Some held up signs demanding U.S. troops leave the Philippines while others set fire to a paper U.S. flag bearing a picture of Trump's face.

Trump's presidency is being viewed with caution in some parts of Asia.

He alarmed China by breaking with decades of precedent last month by taking a congratulatory telephone call from Taiwan's President Tsai Ing-wen.

China regards Taiwan as a renegade province and objects to countries interacting with it as a violation of Beijing's "one-China" principle. Trump has even raised questions about the U.S. position on the principle.

Trump has also criticized China's trade practices and threatened to impose punitive tariffs on Chinese imports.

He has also said he would kill an ambitious Asia-Pacific trade pact, raising questions about the prospects for globalization and free trade.

History suggests Trump month will be stocks down, dollar up

For financial markets, the Trump era begins on Monday, and if history is any guide the following month should be a rocky one for Wall Street but positive for the dollar.

The S&P 500 has fallen a median 2.7 percent in the month after each new president has taken the keys to the White House since Herbert Hoover did so in January 1929, according to Reuters analysis.

Only four presidents have seen Wall Street rise in their first month in power: Hoover (+3.8 percent), John F. Kennedy in 1961 (+6 pct), George H. W. Bush in 1989 (+5.3 pct) and Bill Clinton in 1993 (0.8 pct).

The market has fallen in the first month under every other incoming president since Hoover. Even Ronald Reagan and Barack Obama, who ultimately presided over 120 percent and 165 percent rallies on Wall Street during their two terms, respectively, saw initial slides of 4.8 percent and 15 percent.


The statue of Civil War General and former US President Ulysses S. Grant faces the crowd gathering for the inauguration ceremonies to swear in Donald Trump as the 45th president of the United States at the U.S. Capitol in Washington, U.S., January 20, 2017. Photo by Reuters/Carlos Barria

The dollar tends to fare better. Analysis going back to the early 1970s when the currency was taken off the gold standard shows it has risen an average 2.2 percent in the first month of a first-time president.

Donald Trump takes office as the 45th president of the United States with investor apprehension over an incoming president has rarely been higher.

"There are two sides to Trump, the one side focusing on U.S. stimulus which drives up global growth and the other side, the protectionist Donald Trump that could do the opposite. So the big question is which will we get?," said State Street Global Advisors' EMEA head of currencies James Binny.

Markets latched on after Trump won the November election to his reflationary and pro-growth stance: stocks rose to new highs, the bond selloff deepened, and the dollar clocked a 14-year peak against the euro.

But as the inauguration has drawn closer, that momentum has faded. This week, the Dow Jones and dollar hit six-week lows, the 10-year U.S. Treasury yield its lowest since late November, and gold rose to its highest in two months.

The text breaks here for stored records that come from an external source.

-- ==== Sys2Proof/Proofs/PacketSteps.lean ====
section
/-! SUPPORT. Results, packets and acknowledgements where their steps are enabled (spec/01_machine.md R21;
spec/10_order_cores.md R209-R211; spec/11_order_devices.md R216, R217; spec/16_isolation.md R315, R316). -/

namespace Sys2Proof.Machine
open Sys2Proof Sys2Proof.Claims

/-! ## RESULT_RETURN -/

theorem refusedReads_eq_nil {s : State} {r : Result}
    (h : ∀ l ∈ r.reads, l.val = none → pieceRefused s r.ctx l.segs = false) : refusedReads s r = [] := by
  refine List.filter_eq_nil_iff.2 fun l hl => ?_
  obtain ⟨hmem, hopen⟩ := List.mem_filter.1 hl
  rw [h l hmem (Option.isNone_iff_eq_none.1 hopen)]
  exact Bool.false_ne_true

/-- Reads that are all reached and meet no error take their values. -/
theorem performRead_of_sound {s : State} {id : Nat} {r : Result} {copy : Bool} {others : List Byte}
    (hr : ∀ l ∈ r.reads, l.val = none → pieceRefused s r.ctx l.segs = false) (hb : badReads s r copy = []) :
    performRead s id r copy others =
      let q := fillReads s r (agentCore s r.agent) copy (fun _ => true) others
      acquirePerformed (writeResult q.1 id { r with reads := q.2 }) (agentCore s r.agent) r.ord r.scp := by
  simp only [performRead, refusedReads_eq_nil hr, hb, ne_eq, not_true_eq_false, if_false]

theorem acquirePerformed_eq (s : State) (core : Nat) (ord : MOrd) (scp : Scope) :
    acquirePerformed s core ord scp =
      if MOrd.acquires ord = true ∧ Scope.wide scp = true then acquireInvalidate s core else s := by
  simp only [acquirePerformed, Bool.and_eq_true]

theorem execResultReturn_of_ready {s : State} {id : Nat} {how : Served} {r : Result} (hr : tabGet s.results id = some r)
    (hready : resultReady s id r how = true) (hlate : r.late = none) :
    execResultReturn id how s = .next (if isRead r then
      match how with
      | .home => performRead s id r false []
      | .copy => performRead s id r true []
      | .remote bs => performRead s id r true bs
      | .remoteRefused => remoteXlate s id r ((openReads r).filter fun l => pieceAway s r.ctx l.segs)
      | .remoteErr => remoteDataErr s id r ((openReads r).filter fun l => pieceAway s r.ctx l.segs)
      else writeResult s id r) := by
  refine next_congr ?_
  simp only [hr, hready, hlate, if_true]
  cases how <;> rfl

theorem resultReturn_completes {s t : State} {id : Nat} {how : Served} (h : packetRule (.resultReturn id how) s t) :
    execResultReturn id how s = .next t := by
  obtain ⟨r, hr, hready, hlate, h⟩ := h
  rw [execResultReturn_of_ready hr hready hlate]
  refine next_congr ?_
  rcases h with ⟨hread, hreached, copy, others, hhow, hb, rfl⟩ | ⟨hread, rfl⟩
  · rw [if_pos hread]
    have hperf := performRead_of_sound (id := id) (others := others) hreached hb
    rw [acquirePerformed_eq] at hperf
    rcases hhow with ⟨rfl, rfl, rfl⟩ | ⟨rfl, rfl, rfl⟩ | ⟨rfl, rfl⟩ <;> exact hperf
  · rw [if_neg (by simp [hread])]

/-! ## WRITE_PACKET_AT_HOME -/

theorem packetDropped_eq_false {s : State} {k : Packet} {c : Ctx} (hc : getCtx s k.ctx = some c) (hk : c.killed = none)
    (hb : s.cycle - k.born ≤ 2 ^ 21) : packetDropped s k = false := by
  simp only [packetDropped, hc, Option.any_some, hk, Option.isNone_none, Bool.not_true, Bool.false_or, decide_eq_false_iff_not]
  omega

theorem execWritePacketAtHome_here {s : State} {id : Nat} {k : Packet} {parts : List (PacketPart × List (Nat × Nat))}
    (hk : tabGet s.packets id = some k) (hd : packetDropped s k = false) (hready : packetReady s id k .here = true)
    (hparts : parts.map (·.1) = k.parts) (hreach : ∀ p ∈ parts, reachOf s k.ctx true p.1.segs = .here p.2) :
    execWritePacketAtHome id .here s = .next (performPacket { s with packets := tabDel s.packets id } k parts) := by
  have hmap : k.parts.map (fun p => (p, reachOf s k.ctx true p.segs)) = parts.map fun p => (p.1, Reach.here p.2) := by
    rw [← hparts, List.map_map]
    exact List.map_congr_left fun p hp => congrArg (Prod.mk p.1) (hreach p hp)
  have hnone : (parts.map fun p => (p.1, Reach.here p.2)).any (fun p => p.2 == .refused) = false := by
    simp
  refine next_congr ?_
  simp only [hk, hd, Bool.false_eq_true, if_false, hready, if_true, hmap, hnone, List.map_map]
  exact congrArg _ (List.map_id _)

theorem performPacket_of_sound {s : State} {k : Packet} {parts : List (PacketPart × List (Nat × Nat))}
    (h : (match k.op with
      | .write => refusingWord s (parts.map (·.2)).flatten
      | _ => updateRefused s (parts.map (·.2)).flatten) = none) :
    performPacket s k parts =
      let segs := (parts.map (·.2)).flatten
      let a := applyParts k parts (clearBad s segs, packetResult s k, 0)
      sendAck (packetCopies (scribble (putResult a.1 k (a.2.1.map fun q => { q with fl := q.fl ||| a.2.2 })) segs) k segs)
        k none a.2.2 := by
  unfold performPacket
  dsimp only
  split
  · next w hw => exact absurd (hw.symm.trans h) (by simp)
  · rfl

theorem remotePacket_of_written {s v : State} {k : Packet} {olds : List Byte}
    (h : engineWrite s k.ctx (localShare s k).1 (localShare s k).2 = (v, none)) :
    remotePacket s k olds =
      let a := remoteParts k k.parts olds (packetResult v k, 0)
      sendAck (acquirePerformed (homeWrite (putResult v k (a.1.map fun q => { q with fl := q.fl ||| a.2 })) k.core k.ctx
        (localShare s k).1) k.core k.ord k.scp) k none a.2 := by
  simp only [remotePacket, h]

theorem writePacketAtHome_completes {s t : State} {id : Nat} {how : RemoteAck}
    (h : packetRule (.writePacketAtHome id how) s t) : execWritePacketAtHome id how s = .next t := by
  obtain ⟨k, c, hk, hc, hkill, hb, hready, h⟩ := h
  have hd := packetDropped_eq_false hc hkill hb
  rcases h with ⟨rfl, parts, hparts, hreach, hsound, rfl⟩ | ⟨olds, v, rfl, hw, rfl⟩
  · rw [execWritePacketAtHome_here hk hd hready hparts hreach, performPacket_of_sound hsound]
    simp only [packetCopies, acquirePerformed_eq]
  · refine next_congr ?_
    simp only [hk, hd, Bool.false_eq_true, if_false, hready, if_true, remotePacket_of_written hw, acquirePerformed_eq]

/-! ## Acknowledgements -/

theorem ackReceived_completes {s t : State} {id : Nat} (h : packetRule (.ackReceived id) s t) :
    execAckReceived id s = .next t := by
  obtain ⟨k, st, hk, hb, hst, rfl⟩ := h
  have hage : ¬ 2 ^ 21 < s.cycle - k.born := by omega
  refine next_congr ?_
  simp only [hk, hage, if_false, takeAck, hst]
  cases k.fault with
  | none => rfl
  | some pa => cases tabGet st.marks k.str <;> rfl

theorem acktimeout_completes {s t : State} {aid : Nat} (h : packetRule (.acktimeout aid) s t) :
    execAcktimeout aid s = .next t := by
  obtain ⟨a, ha, hout, howed, rfl⟩ := h
  have hdue : ¬ (timedOut s a = 0 ∧ (!unanswered s a) = true) := fun ⟨h0, hn⟩ =>
    hout.elim (fun h => h h0) fun h => by simp [h] at hn
  refine next_congr ?_
  simp only [ha, howed]
  rw [if_neg hdue]

theorem remoteReadTimeout_completes {s t : State} {id : Nat} (h : packetRule (.remoteReadTimeout id) s t) :
    execRemoteReadTimeout id s = .next t := by
  obtain ⟨r, hr, hout, rfl⟩ := h
  refine next_congr ?_
  simp only [hr, hout, if_true]
  rfl

/-! ## Losses -/

theorem eq_loseParcel_of_lost {s t : State} {p : Parcel} (h : Lost s p t) : t = loseParcel s p := by
  cases p <;> exact h

theorem packetAgeDiscard_completes {s t : State} {p : Parcel} (h : packetRule (.packetAgeDiscard p) s t) :
    execPacketAgeDiscard p s = .next t := by
  obtain ⟨b, hb, hold, hlost⟩ := h
  refine next_congr ?_
  simp only [hb, tooOld, hold, decide_true, if_true]
  exact (eq_loseParcel_of_lost hlost).symm

theorem uncorrectableHeaderDrop_completes {s t : State} {p : Parcel} {atHome : Bool} {port link layer : Nat}
    (h : packetRule (.uncorrectableHeaderDrop p atHome port link layer) s t) :
    execUncorrectableHeaderDrop p atHome port link layer s = .next t := by
  obtain ⟨b, w, hb, hlost, rfl⟩ := h
  rw [eq_loseParcel_of_lost hlost]
  refine next_congr ?_
  simp only [hb, Option.isSome_some, if_true]

/-- Settles O37, step by step. -/
theorem packetStepsComplete : Obligations.PacketStepsComplete := by
  intro i s t hr
  cases i
  case resultReturn => exact resultReturn_completes hr
  case writePacketAtHome => exact writePacketAtHome_completes hr
  case ackReceived => exact ackReceived_completes hr
  case acktimeout => exact acktimeout_completes hr
  case remoteReadTimeout => exact remoteReadTimeout_completes hr
  case packetAgeDiscard => exact packetAgeDiscard_completes hr
  case uncorrectableHeaderDrop => exact uncorrectableHeaderDrop_completes hr
  case flitCrcRetransmit => exact next_congr (Eq.symm hr)
  all_goals exact nomatch hr

end Sys2Proof.Machine
end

Dawn illuminates the Washington Monument before the inauguration of Donald Trump as the 45th president of the United States in Washington, U.S., January 20, 2017. Photo by Reuters/Kevin Lamarque

Some investors are playing safe.

"We are neutral, because we don't know exactly what direction Trump will take," said Lukas Daadler, chief investment officer of investment solutions at Robeco, a subsidiary of Robeco Group. The latter has 269 billion euros in assets under management.

"There is some extreme positioning out there, so there's the risk of a short squeeze. But we've taken a neutral stance, and we might see more detail on his plans next week."

Much of that positioning is in the U.S. bond market and the dollar. Speculators have amassed record bets against 10-year Treasuries, and according to Bank of America Merrill Lynch's January fund manager survey, the most overcrowded trade in the world now is the pro-dollar trade.

BAML strategists said on Friday that although there has been a clear cooling of "Trump trade" bets in recent weeks, overall investor sentiment is its highest in three months.

They recommend sticking with they call the "Icarus trade" - one last 10 percent rise in stocks and commodities before the rally ends.